WHAT THIS TASK INVOLVES: A verbatim transcript of the lines below, starting at the first and ending with the one that holds "byteOf (fun i => (rd (base + 64", is what should be produced.

Data extracted from a collection:
——————

-- ==== Sys2Proof/Machine/DmaBurst.lean ====
section
/-!
DEFINITION. The bytes a MOVE moves: reshuffles, bursts, bus errors (R270, R274 to R276, R279, R280).
-/

namespace Sys2Proof.Machine

/-! ### Mapping (Table 13-5) -/

/-- Destination address of line l of a MOVE. -/
def MoveSt.lineAddr (m : MoveSt) (l : Nat) : Nat :=
  if m.shuf = 2 then m.dst + l % m.f * m.stride + 64 * (l / m.f) else m.dst + 64 * l

/-- Bytes per element. -/
def MoveSt.es (m : MoveSt) : Nat := if m.esize = 0 then 4 else 8

/-- Address of the source byte that gives byte b of destination line l (SHUF 0 to 2). -/
def MoveSt.srcAddr (m : MoveSt) (l b : Nat) : Nat :=
  if m.shuf = 1 then
    let p := 64 * l + b
    let e := p / m.es
    m.src + e % m.f * m.stride + e / m.f * m.es + p % m.es
  else if m.shuf = 2 then
    let e := (64 * (l / m.f) + b) / m.es
    m.src + (e * m.f + l % m.f) * m.es + b % m.es
  else m.src + 64 * l + b

/-- Eight bits as a byte, bit 0 first. -/
def byteOf (f : Nat → Bool) : Byte := BitVec.ofNat 8 (bitsOf 8 f)

/-- Byte b of destination line l of a transpose or untranspose, from the source bytes (R254). -/
def MoveSt.planeByte (m : MoveSt) (rd : Nat → Byte) (l b : Nat) : Byte :=
  let base := m.src + 1024 * (l / 16)
  if m.shuf = 3 then
    let p := l % 16
    byteOf (fun i => (rd (base + 2 * (8 * b + i) + p / 8)).getLsbD (p % 8))
  else
    let v := (64 * (l % 16) + b) / 2
    byteOf (fun i => (rd (base + 64 * (8 * (b % 2) + i) + v / 8)).getLsbD (v % 8))

/-- The 64 bytes of destination line l, from the source bytes. -/
def MoveSt.lineBytes (m : MoveSt) (rd : Nat → Byte) (l : Nat) : List Byte :=
  (List.range 64).map (fun b => if m.shuf = 3 || m.shuf = 4 then m.planeByte rd l b else rd (m.srcAddr l b))

/-- Words of the source that are read for a line; those of a block of bit planes with its first line. -/
def MoveSt.lineWords (m : MoveSt) (l : Nat) : List Nat :=
  if m.shuf = 3 || m.shuf = 4 then (if l % 16 = 0 then (List.range 256).map (fun i => m.src + 1024 * (l / 16) + 4 * i) else [])
  else ((List.range 16).map (fun i => m.srcAddr l (4 * i)))

/-- Spans of the source that a line is read from: one of 64 bytes, one for each element, or for a transpose the 1,024 bytes of its
block, read with the block's first line. -/
def MoveSt.lineReads (m : MoveSt) (l : Nat) : List (Nat × Nat) :=
  if m.shuf = 3 || m.shuf = 4 then (if l % 16 = 0 then [(m.src + 1024 * (l / 16), 1024)] else [])
  else if m.shuf = 0 then [(m.srcAddr l 0, 64)]
  else (List.range (64 / m.es)).map (fun e => (m.srcAddr l (m.es * e), m.es))

/-- The byte at an address, from the bytes of spans read one after the other. -/
def spanByte : List (Nat × Nat) → List Byte → Nat → Byte
  | [], _, _ => 0
  | x :: xs, bs, a => if x.1 ≤ a && a < x.1 + x.2 then bs.getD (a - x.1) 0 else spanByte xs (bs.drop x.2) a

/-! ### Bursts -/

/-- Spans of the source that a burst of n lines reads. -/
def MoveSt.burstReads (m : MoveSt) (n : Nat) : List (Nat × Nat) := (List.range n).flatMap (fun i => m.lineReads (m.lines + i))
/-- Bytes of them. -/
def MoveSt.burstNeed (m : MoveSt) (n : Nat) : Nat := (m.burstReads n).foldl (fun k x => k + x.2) 0

/-- The bytes of the block that a transpose of host data is in: read with the block's first line, kept for its other bursts. -/
def MoveSt.blockOf (m : MoveSt) (host : List Byte) : List Byte := if m.lines % 16 = 0 then host.take 1024 else m.block

/-- The byte that host memory gives at a source address of the burst. -/
def MoveSt.hostByte (m : MoveSt) (host : List Byte) (n a : Nat) : Byte :=
  if m.shuf = 3 || m.shuf = 4 then (m.blockOf host).getD (a - (m.src + 1024 * (m.lines / 16))) 0 else spanByte (m.burstReads n) host a

/-- What reading the source of n lines does: requests for host memory, the latches of registers. -/
def State.dmaRead (s : State) (d : Nat) (m : MoveSt) (n : Nat) : State :=
  if m.ssp = 1 then s.over ((List.range n).flatMap (fun i => m.lineWords (m.lines + i))) State.busTouch
  else if m.ssp = 2 then s.over ((m.burstReads n).flatMap (fun x => splitReq s.maxRead (s.hostBase d + x.1) x.2))
    (fun t y => t.issue (.memRead y.1 y.2))
  else s

/-- The lines of a burst: destination addresses and bytes, as the burst buffer takes them. -/
def State.dmaLines (s : State) (m : MoveSt) (host : List Byte) (n : Nat) : List (Nat × List Byte) :=
  (List.range n).map (fun i => (m.lineAddr (m.lines + i), m.lineBytes (fun a =>
    if m.ssp = 0 then s.seqMem.read a else if m.ssp = 1 then s.busByte a else m.hostByte host n a) (m.lines + i)))

/-- Write bytes of a line to their space; those for host memory go out in writes of at most the Max Payload Size. -/
def State.dmaWriteLine (s : State) (d sp a : Nat) (bytes : List Byte) : State :=
  if sp = 0 then { s with seqMem := s.seqMem.writeBytes a bytes }
  else if sp = 1 then
    (List.range (bytes.length / 4)).foldl (fun t k => t.busWrite (a + 4 * k) (BitVec.ofNat 32 (leAt bytes (4 * k) 4))) s
  else
    let t := { s with host := { s.host with mem := s.host.mem.writeBytes (s.hostBase d + a) bytes } }
    (splitReq s.maxWrite (s.hostBase d + a) bytes.length).foldl (fun t x => t.issue (.memWrite x.1 x.2)) t

/-- Update the MOVE in progress. -/
def State.updMove (s : State) (d : Nat) (f : MoveSt → MoveSt) : State := s.updDma d (fun x => { x with move := x.move.map f })

/-- Move beats of the burst in the buffer of channel d, 32 bytes each, `k` at most: a line of two beats is one write. -/
def State.dmaBeats (d : Nat) : Nat → State → State
  | 0, s => s
  | k + 1, s =>
    match (s.dmaCh d).move with
    | none => s
    | some m =>
      match m.buf with
      | [] => s
      | (a, bytes) :: rest =>
        let whole (t : State) : State := (t.updMove d (fun x => { x with buf := rest, lines := x.lines + 1 })).dmaWriteLine d m.dsp a bytes
        if bytes.length ≤ 32 then State.dmaBeats d k (whole s)
        else match k with
          | 0 => (s.updMove d (fun x => { x with buf := (a + 32, bytes.drop 32) :: rest })).dmaWriteLine d m.dsp a (bytes.take 32)
          | j + 1 => State.dmaBeats d j (whole s)

/-- Take the token of a burst that begins. -/
def State.takeToken (s : State) (m : MoveSt) : State :=
  if m.reqEn then
    let a := DMA_REQ_TOK m.req
    (s.setFld a fDMA_REQ_TOK_TOKENS (s.fld a fDMA_REQ_TOK_TOKENS - 1)).tokenShow m.req
  else s

/-- The next burst of a MOVE begins: n lines are read into its buffer, with a token where it needs one. -/
def State.dmaBegin (s : State) (d : Nat) (m : MoveSt) (host : List Byte) (n : Nat) : State :=
  let s1 := s.dmaRead d m n
  let m' := { m with buf := s1.dmaLines m host n, block := if m.ssp = 2 && 3 ≤ m.shuf then m.blockOf host else [] }
  (s1.updDma d (fun x => { x with move := some m' })).takeToken m

/-! ### Arbitration (R275) -/

def State.dmaPrio (s : State) (d : Nat) : Nat := s.fld (DMA_CH_CTL d) fDMA_CH_CTL_PRIO

/-- Channel d has a burst to move; `ready` names the channels that have their read data or buffer space. -/
def State.dmaReady (s : State) (ready d : Nat) : Bool :=
  match (s.dmaCh d).move with
  | some m => ready.testBit d && s.dmaActive d && decide (m.lines < m.total) && !s.tokenWait m
  | none => false

/-- A channel's place after the one last served at its priority, in ascending order from 31 to 0. -/
def State.dmaPlace (s : State) (d : Nat) : Nat := (d + 31 - s.hub.dmaTurn.getD (s.dmaPrio d) 31) % 32

/-- A channel is in the middle of a burst. -/
def State.dmaMid (s : State) (d : Nat) : Bool := match (s.dmaCh d).move with | some m => !m.buf.isEmpty | none => false

/-- No other ready channel has the data path before channel d: none of a higher priority, and none of its own that is in the middle of a
burst or, where d is not, whose turn comes first. -/
def State.dmaGranted (s : State) (ready d : Nat) : Bool :=
  (List.range 32).all (fun e => e == d || !s.dmaReady ready e || decide (s.dmaPrio e < s.dmaPrio d) ||
    (s.dmaPrio e == s.dmaPrio d && (s.dmaMid d || (!s.dmaMid e && decide (s.dmaPlace d < s.dmaPlace e)))))

/-- Channel d was the last served at its priority. -/
def State.dmaServed (s : State) (d : Nat) : State :=
  { s with hub := { s.hub with dmaTurn := s.hub.dmaTurn.set (s.dmaPrio d) d } }

/-- Every write of the MOVE has been issued: the next instruction, or the wait of a BARRIER, for host memory with a zero-length read of
the last 64 bytes (R276), which a link that is down cannot carry (R280). -/
def State.dmaIssued (s : State) (d : Nat) (m : MoveSt) : State :=
  if !m.barrier then s.dmaGo d (s.dmaPc d + 1)
  else if m.dsp = 2 && !s.host.linkUp then s.dmaStop d 4
  else (if m.dsp = 2 then s.issue (.memRead (s.hostBase d + m.lineAddr (m.total - 1)) 0) else s).setDmaState d dmWaiting

/-- What a channel does between bursts: the end of an aborted MOVE, the wait for a token, the end of the MOVE. -/
def State.dmaNextBurst (s : State) (d : Nat) : State :=
  match (s.dmaCh d).move with
  | none => s
  | some m =>
    if !s.dmaActive d || !m.buf.isEmpty then s
    else if m.abort then s.dmaStop d 2
    else if m.total ≤ m.lines then s.dmaIssued d m
    else if s.tokenWait m then s.dmaTokenWait d
    else s

/-- DMA_MOVE (R269, R282): the MOVE at PC is checked and begins, or stops the channel. -/
def execDmaMove (d : Dma) (s : State) : Out :=
  let m := s.dmaMoveAt d
  let c := s.dmaCheck d m
  .next (s.dmaExec d 1 (if c != 0 then (s.updDma d (fun x => { x with skip := 0 })).dmaStop d c
    else (s.updDma d (fun x => { x with move := some { m with lines := x.skip / 64 }, skip := 0 })).dmaNextBurst d))

/-- A read of sequence memory meets the failed LPDDR5 stacks (Table 19-4, R279). -/
def State.stackError (s : State) (a : Nat) : State := (s.dmaBusStop 0 5 a).eccUe 5 0 a

/-- DMA_BURST (R270, R274 to R277, R280): channel d moves its next burst, at most four destination lines of 64 bytes, or as many of its
beats as come before a channel of a higher priority; it goes on with a burst that was pre-empted. It moves nothing while the data path
belongs to another of the channels that are ready. -/
def execDmaBurst (d : Dma) (inp : BurstIn) (s : State) : Out :=
  match (s.dmaCh d).move with
  | none => .next s
  | some m =>
    if !s.dmaActive d then .next s
    else if m.total ≤ m.lines then .next (if s.dmaState d = dmRunning then s.dmaIssued d m else s)
    else if s.tokenWait m then .next (s.dmaTokenWait d)
    else
      let usesHost := m.ssp = 2 || m.dsp = 2
      let n := min 4 (m.total - m.lines)
      if usesHost && !s.host.linkUp then .next (s.dmaStop d 4)
      else if (usesHost && (s.host.retraining || !s.host.cfg.busMaster)) || !s.dmaGranted inp.ready d then .next s
      else if m.buf.isEmpty && m.ssp = 0 && s.hub.stackBad then .next (s.stackError (m.srcAddr m.lines 0))
      else if m.buf.isEmpty && m.ssp = 2 && inp.host.length < m.burstNeed n then .next s
      else
        let s1 := (s.setDmaState d dmRunning).dmaServed d
        let s2 := if m.buf.isEmpty then s1.dmaBegin d m inp.host n else s1
        .next ((State.dmaBeats d inp.beats s2).dmaNextBurst d)

/-- Class of the link and error log for a KIND of DMA_ERR_INFO (Table 15-5); 0 for the error of sequence memory. -/
def busClass (kind : Nat) : Nat := if kind = 1 || kind = 2 then 0x0F else if kind = 3 then 0x07 else if kind = 4 then 0x09 else 0

/-- DMA_BUS_ERROR (R279): a read fails in space `space` with `kind` of DMA_ERR_INFO at `addr`; every channel stops. `partials`:
for a channel, how many lines of its present burst were already issued and, where its source is host memory, their bytes. An error of the
link is logged as its class; a timeout has no header, that of another completion is open (assumption 30). -/
def execDmaBusError (space : Fin 3) (kind : Nat) (addr : Nat) (partials : List (Nat × Nat × List Byte)) (s : State) : Out :=
  let one (t : State) (d : Nat) : State :=
    match (t.dmaCh d).move, partials.find? (fun p => p.1 == d) with
    | some m, some (_, n, host) =>
      let most := min 4 (m.total - m.lines)
      if !t.dmaActive d || n = 0 || t.tokenWait m || (m.buf.isEmpty && m.ssp = 2 && host.length < m.burstNeed most) then t
      else State.dmaBeats d (min (2 * n) 7) (if m.buf.isEmpty then t.dmaBegin d m host most else t)
    | _, _ => t
  let s1 := ((List.range 32).foldl one s).dmaBusStop space kind addr
  if kind = 5 then .next (s1.eccUe 5 0 addr)
  else if busClass kind = 0 then .next s1
  else if kind = 4 then .next (s1.elog 9 0 Tlp.zero addr)
  else
    let (h, s2) := s1.freeTlp
    .next (s2.elog (busClass kind) 0 h addr)

end Sys2Proof.Machine
end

——————

WRITTEN ANSWER:
-- ==== Sys2Proof/Machine/DmaBurst.lean ====
section
/-!
DEFINITION. The bytes a MOVE moves: reshuffles, bursts, bus errors (R270, R274 to R276, R279, R280).
-/

namespace Sys2Proof.Machine

/-! ### Mapping (Table 13-5) -/

/-- Destination address of line l of a MOVE. -/
def MoveSt.lineAddr (m : MoveSt) (l : Nat) : Nat :=
  if m.shuf = 2 then m.dst + l % m.f * m.stride + 64 * (l / m.f) else m.dst + 64 * l

/-- Bytes per element. -/
def MoveSt.es (m : MoveSt) : Nat := if m.esize = 0 then 4 else 8

/-- Address of the source byte that gives byte b of destination line l (SHUF 0 to 2). -/
def MoveSt.srcAddr (m : MoveSt) (l b : Nat) : Nat :=
  if m.shuf = 1 then
    let p := 64 * l + b
    let e := p / m.es
    m.src + e % m.f * m.stride + e / m.f * m.es + p % m.es
  else if m.shuf = 2 then
    let e := (64 * (l / m.f) + b) / m.es
    m.src + (e * m.f + l % m.f) * m.es + b % m.es
  else m.src + 64 * l + b

/-- Eight bits as a byte, bit 0 first. -/
def byteOf (f : Nat → Bool) : Byte := BitVec.ofNat 8 (bitsOf 8 f)

/-- Byte b of destination line l of a transpose or untranspose, from the source bytes (R254). -/
def MoveSt.planeByte (m : MoveSt) (rd : Nat → Byte) (l b : Nat) : Byte :=
  let base := m.src + 1024 * (l / 16)
  if m.shuf = 3 then
    let p := l % 16
    byteOf (fun i => (rd (base + 2 * (8 * b + i) + p / 8)).getLsbD (p % 8))
  else
    let v := (64 * (l % 16) + b) / 2
    byteOf (fun i => (rd (base + 64 * (8 * (b % 2) + i) + v / 8)).getLsbD (v % 8))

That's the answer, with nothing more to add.